[Saved data entries]

-- ==== Sys2Proof/Laws/Session.lean ====
section
/-! SUPPORT. The induction over a reply, packaged once: what `receive` does on the bytes of a frame; and what the
sequencer selects, said once. -/

namespace Sys2Proof.Machine

/-- The bytes stored one after the other (rule R91). -/
def storeAll : List Byte → State → State
  | [], s => s
  | b :: bs, s => storeAll bs (storeByte b s)

theorem storeAll_append (x y : List Byte) (s : State) : storeAll (x ++ y) s = storeAll y (storeAll x s) := by
  induction x generalizing s with
  | nil => rfl
  | cons b x ih => exact ih _

/-- Storing bytes writes `buf` and `len` and nothing else. -/
theorem storeAll_eq (x : List Byte) (s : State) :
    storeAll x s = { s with buf := (storeAll x s).buf, len := s.len + x.length } := by
  induction x generalizing s with
  | nil => rfl
  | cons b x ih =>
    show storeAll x (storeByte b s) = _
    rw [ih (storeByte b s)]
    simp [storeAll, storeByte, Nat.add_assoc, Nat.add_comm 1]

theorem frame_storeAll {x m : List Byte} {s : State} (h : s.frame = some m) :
    (storeAll x s).frame = some (m ++ x) := by
  induction x generalizing s m with
  | nil => simpa [storeAll] using h
  | cons b x ih => simpa [storeAll] using ih (frame_storeByte b h)

/-- Offsets before `len`, and past the stored bytes, read as before. -/
theorem storeAll_read {x : List Byte} {s : State} {o : Nat} (h : o < s.len ∨ s.len + x.length ≤ o) :
    (storeAll x s).buf.read o = s.buf.read o := by
  induction x generalizing s with
  | nil => rfl
  | cons b x ih =>
    have hlen : (b :: x).length = x.length + 1 := rfl
    rw [hlen] at h
    show (storeAll x (storeByte b s)).buf.read o = _
    rw [ih (by simp only [storeByte_len]; omega), storeByte_buf, Memory.read_write_other _ _ (by omega)]

/-- `receive` takes its answers from its argument: what the state says of them does not matter. -/
theorem receive_rxq (l q : List RxAnswer) (s : State) : receive l { s with rxq := q } = receive l s := by
  cases l <;> rfl

/-- `receive` on bytes that are not the sentinel and fit with room to spare. -/
theorem receive_bytes {pre : List Byte} {rest : List RxAnswer} {s : State} (hp : s.phase = .receiving)
    (hb : ∀ b ∈ pre, b ≠ sentinel) (hl : s.len + pre.length < s.cfg.maxMsgLen) :
    receive (pre.map .byte ++ rest) s = receive rest (storeAll pre s) := by
  induction pre generalizing s with
  | nil => rfl
  | cons b pre ih =>
    have hlen : (b :: pre).length = pre.length + 1 := rfl
    rw [hlen] at hl
    simp only [List.map_cons, List.cons_append, receive]
    rw [rxStep_byte (s := { s with rxq := pre.map .byte ++ rest }) hp (by show s.len + 1 < s.cfg.maxMsgLen; omega)
      (hb b (List.mem_cons_self ..))]
    show (if s.phase = .receiving then receive (pre.map .byte ++ rest)
      { storeByte b s with rxq := pre.map .byte ++ rest } else _) = _
    rw [if_pos hp, receive_rxq, ih (by simpa using hp) (fun c hc => hb c (List.mem_cons_of_mem _ hc))
      (by simp only [storeByte_len, storeByte_cfg]; omega)]
    rfl

/-- `FINISH` leaves `Receiving`. -/
theorem finishFrame_phase (m : List Byte) (s : State) :
    (finishFrame m s).phase = .completed ∨ (finishFrame m s).phase = .faulted := by
  rcases finishFrame_cases m s with ⟨k, h⟩ | ⟨cls, p, _, _, h⟩ <;> simp [h]

/-- `receive` on a whole message: `FINISH` on it, the rest left in the transport (rules R92, R23). -/
theorem receive_message {pre m : List Byte} {rest : List RxAnswer} {s : State} (hp : s.phase = .receiving)
    (hb : ∀ b ∈ pre, b ≠ sentinel) (hl : s.len + pre.length < s.cfg.maxMsgLen) (hf : s.frame = some m) :
    receive (pre.map .byte ++ .byte sentinel :: rest) s =
      .next (finishFrame (m ++ pre ++ [sentinel]) { storeAll (pre ++ [sentinel]) s with rxq := rest }) := by
  rw [receive_bytes hp hb hl, receive]
  have h1 : (storeAll pre s).phase = .receiving := by rw [storeAll_eq]; exact hp
  have h2 : (storeAll pre s).len < (storeAll pre s).cfg.maxMsgLen := by
    rw [storeAll_eq]
    exact hl
  have h3 := frame_storeAll (x := pre) hf
  rw [rxStep_sentinel (s := { storeAll pre s with rxq := rest }) (m := m ++ pre) h1 h2 h3, storeAll_append]
  have hne : (finishFrame (m ++ pre ++ [sentinel])
      (storeByte sentinel { storeAll pre s with rxq := rest })).phase ≠ .receiving := by
    rcases finishFrame_phase (m ++ pre ++ [sentinel])
      (storeByte sentinel { storeAll pre s with rxq := rest }) with h | h <;> rw [h] <;> decide
  exact if_neg hne

/-- `receive` when the transport fails after bytes that are no frame (rule R94). -/
theorem receive_failure {pre : List Byte} {e : TransportErr} {rest : List RxAnswer} {s : State}
    (hp : s.phase = .receiving) (hb : ∀ b ∈ pre, b ≠ sentinel) (hl : s.len + pre.length < s.cfg.maxMsgLen) :
    receive (pre.map .byte ++ .fail e :: rest) s =
      .next (raise (.transportError e) { storeAll pre s with rxq := rest }) := by
  rw [receive_bytes hp hb hl, receive]
  have h1 : (storeAll pre s).phase = .receiving := by rw [storeAll_eq]; exact hp
  simp [rxStep, h1]

/-! ### The sequencer -/

/-- A step in a valid configuration is the sequencer's choice. -/
theorem step_eq {s : State} (h : s.cfg.valid = true) :
    step s = match fetch s with
      | .run i s' => exec i s'
      | .wait => .next s
      | .reset s' => .next (resetEvent s')
      | .refuse r => .refused r := if_pos h

/-- If a step answers a next state, the sequencer selected something, in a valid configuration. -/
theorem step_next {s s' : State} (h : step s = .next s') :
    s.cfg.valid = true ∧
    ((∃ i t, fetch s = .run i t ∧ exec i t = .next s') ∨
     (fetch s = .wait ∧ s' = s) ∨
     (∃ t, fetch s = .reset t ∧ s' = resetEvent t)) := by
  unfold step at h
  split at h
  · refine ⟨‹_›, ?_⟩
    split at h
    · exact .inl ⟨_, _, ‹_›, h⟩
    · exact .inr (.inl ⟨‹_›, by simpa using h.symm⟩)
    · exact .inr (.inr ⟨_, ‹_›, by simpa using h.symm⟩)
    · cases h
  · cases h

/-- What the sequencer selects for a request. -/
theorem fetchRequest_run {s t : State} {i : Instr} {r : Request} {q : List Request}
    (h : fetchRequest r q s = .run i t) :
    s.accepts r = true ∧
    ((r = .closeSession ∧ i = .closeSession ∧ t = { s with hostq := q }) ∨
     (r = .openSession ∧ ∃ e as, s.acqq = .fail e :: as ∧ i = .openSession (.fail e) ∧
        t = { s with hostq := q, acqq := as }) ∨
     (r = .openSession ∧ ∃ as u us, s.acqq = .ok :: as ∧ s.txq = u :: us ∧ i = .openSession (.ok u) ∧
        t = { s with hostq := q, acqq := as, txq := us }) ∨
     (∃ id c u us, r = .execute id ∧ CmdId.ofCode id = some c ∧ s.txq = u :: us ∧ i = .start c u ∧
        t = { s with hostq := q, txq := us })) := by
  unfold fetchRequest at h
  split at h
  · refine ⟨‹_›, ?_⟩
    cases r with
    | closeSession => cases h; exact .inl ⟨rfl, rfl, rfl⟩
    | openSession =>
      simp only at h
      split at h <;> cases h
      · exact .inr (.inl ⟨rfl, _, _, ‹_›, rfl, rfl⟩)
      · exact .inr (.inr (.inl ⟨rfl, _, _, _, ‹_›, ‹_›, rfl, rfl⟩))
    | execute id =>
      simp only at h
      split at h <;> cases h
      exact .inr (.inr (.inr ⟨id, _, _, _, rfl, ‹_›, ‹_›, rfl, rfl⟩))
  · cases h

/-- What the sequencer selects when nothing is presented from outside. -/
theorem fetch_run {s t : State} {i : Instr} (hs : s.slot = none) (h : fetch s = .run i t) :
    (s.phase = .sent ∧ i = .settle ∧ t = s) ∨
    (s.phase = .receiving ∧ ∃ a as, s.rxq = a :: as ∧ i = .rx a ∧ t = { s with rxq := as }) ∨
    (s.phase.resting = true ∧ ∃ r q, s.hostq = r :: q ∧ fetchRequest r q s = .run i t) := by
  unfold fetch at h
  simp only [hs] at h
  cases hp : s.phase <;> simp only [hp] at h
  case sent => cases h; exact .inl ⟨rfl, rfl, rfl⟩
  case receiving =>
    split at h
    · cases h
    · cases h
      exact .inr (.inl ⟨rfl, _, _, ‹_›, rfl, by simp [hs]⟩)
  all_goals
    split at h
    · cases h
    · exact .inr (.inr ⟨rfl, _, _, ‹_›, h⟩)

/-- What the sequencer selects in a resting phase. -/
theorem fetch_resting {s : State} {r : Request} {q : List Request} (hs : s.slot = none)
    (hr : s.phase.resting = true) (hq : s.hostq = r :: q) : fetch s = fetchRequest r q s := by
  unfold fetch
  simp only [hs]
  cases hp : s.phase <;> simp [hp, Phase.resting] at hr <;> simp [hq]

/-- The reset event comes from outside only. -/
theorem fetch_reset {s t : State} (h : fetch s = .reset t) :
    s.slot = some .hwReset ∧ t = { s with slot := none } := by
  unfold fetch at h
  split at h
  · rename_i p hp
    unfold fetchPresented at h
    split at h
    · cases h; exact ⟨hp, rfl⟩
    · cases h
    · split at h <;> cases h
  · split at h
    · cases h
    · split at h <;> cases h
    all_goals
      split at h
      · cases h
      · unfold fetchRequest at h
        (repeat' split at h) <;> cases h

/-- The steps the block takes by itself, when nothing is presented from outside. -/
inductive OwnStep (s : State) : State → Prop where
  | waits : OwnStep s s
  | settles (hp : s.phase = .sent) : OwnStep s (settlePhase s)
  | receives (a : RxAnswer) (as : List RxAnswer) (s' : State) (hp : s.phase = .receiving) (hq : s.rxq = a :: as)
      (h : rxStep a { s with rxq := as } = .next s') : OwnStep s s'
  | starts (id : Nibble) (c : CmdId) (u : TxAnswer) (us : List TxAnswer) (q : List Request)
      (hr : s.phase.resting = true) (hl : s.life = .opened) (hq : s.hostq = .execute id :: q)
      (hc : CmdId.ofCode id = some c) (ht : s.txq = u :: us) :
      OwnStep s (startCommand c u { s with hostq := q, txq := us })
  | acquireFails (e : TransportErr) (as : List AcquireAnswer) (q : List Request) (hr : s.phase.resting = true)
      (hl : s.life = .closed) (hq : s.hostq = .openSession :: q) (ha : s.acqq = .fail e :: as) :
      OwnStep s (openWith (.fail e) { s with hostq := q, acqq := as })
  | opens (as : List AcquireAnswer) (u : TxAnswer) (us : List TxAnswer) (q : List Request)
      (hr : s.phase.resting = true) (hl : s.life = .closed) (hq : s.hostq = .openSession :: q)
      (ha : s.acqq = .ok :: as) (ht : s.txq = u :: us) :
      OwnStep s (openWith (.ok u) { s with hostq := q, acqq := as, txq := us })
  | closes (q : List Request) (hr : s.phase.resting = true) (hl : s.life = .opened ∨ s.life = .closed)
      (hq : s.hostq = .closeSession :: q) : OwnStep s { s with hostq := q, life := .closed }

/-- The inversion lemma of `step` when nothing is presented from outside. -/
theorem step_own {s s' : State} (hs : s.slot = none) (h : step s = .next s') : OwnStep s s' := by
  obtain ⟨_, ⟨i, t, hf, hx⟩ | ⟨_, rfl⟩ | ⟨t, hf, rfl⟩⟩ := step_next h
  · obtain ⟨hp, rfl, rfl⟩ | ⟨hp, a, as, hq, rfl, rfl⟩ | ⟨hr, r, q, hq, hf⟩ := fetch_run hs hf
    · rw [exec_settle hp] at hx
      cases hx
      exact .settles hp
    · exact .receives a as _ hp hq hx
    · obtain ⟨ha, ⟨rfl, rfl, rfl⟩ | ⟨rfl, e, as, hh, rfl, rfl⟩ | ⟨rfl, as, u, us, hh, ht, rfl, rfl⟩ |
        ⟨id, c, u, us, rfl, hi, ht, rfl, rfl⟩⟩ := fetchRequest_run hf
      · rw [exec_close (by exact ha)] at hx
        cases hx
        simp only [State.accepts, Bool.and_eq_true, Bool.or_eq_true, beq_iff_eq] at ha
        exact .closes q ha.2 ha.1 hq
      · rw [exec_open _ (by exact ha)] at hx
        cases hx
        simp only [State.accepts, Bool.and_eq_true, beq_iff_eq] at ha
        exact .acquireFails e as q ha.2 ha.1 hq hh
      · rw [exec_open _ (by exact ha)] at hx
        cases hx
        simp only [State.accepts, Bool.and_eq_true, beq_iff_eq] at ha
        exact .opens as u us q ha.2 ha.1 hq hh ht
      · simp only [State.accepts, Bool.and_eq_true, beq_iff_eq] at ha
        rw [exec_start _ (by exact (accepts_execute_iff c s).mpr ⟨ha.1.1, ha.1.2⟩)] at hx
        cases hx
        exact .starts id c u us q ha.1.2 ha.1.1 hq hi ht
  · exact .waits
  · obtain ⟨hslot, _⟩ := fetch_reset hf
    rw [hs] at hslot
    cases hslot

end Sys2Proof.Machine
end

§ What you will do: From the line holding "sequencer's choice. -/" to the line holding "valid configuration. -/", inclusive, restate each line above exactly as written.

§ Output for this exercise:
/-- A step in a valid configuration is the sequencer's choice. -/
theorem step_eq {s : State} (h : s.cfg.valid = true) :
    step s = match fetch s with
      | .run i s' => exec i s'
      | .wait => .next s
      | .reset s' => .next (resetEvent s')
      | .refuse r => .refused r := if_pos h

/-- If a step answers a next state, the sequencer selected something, in a valid configuration. -/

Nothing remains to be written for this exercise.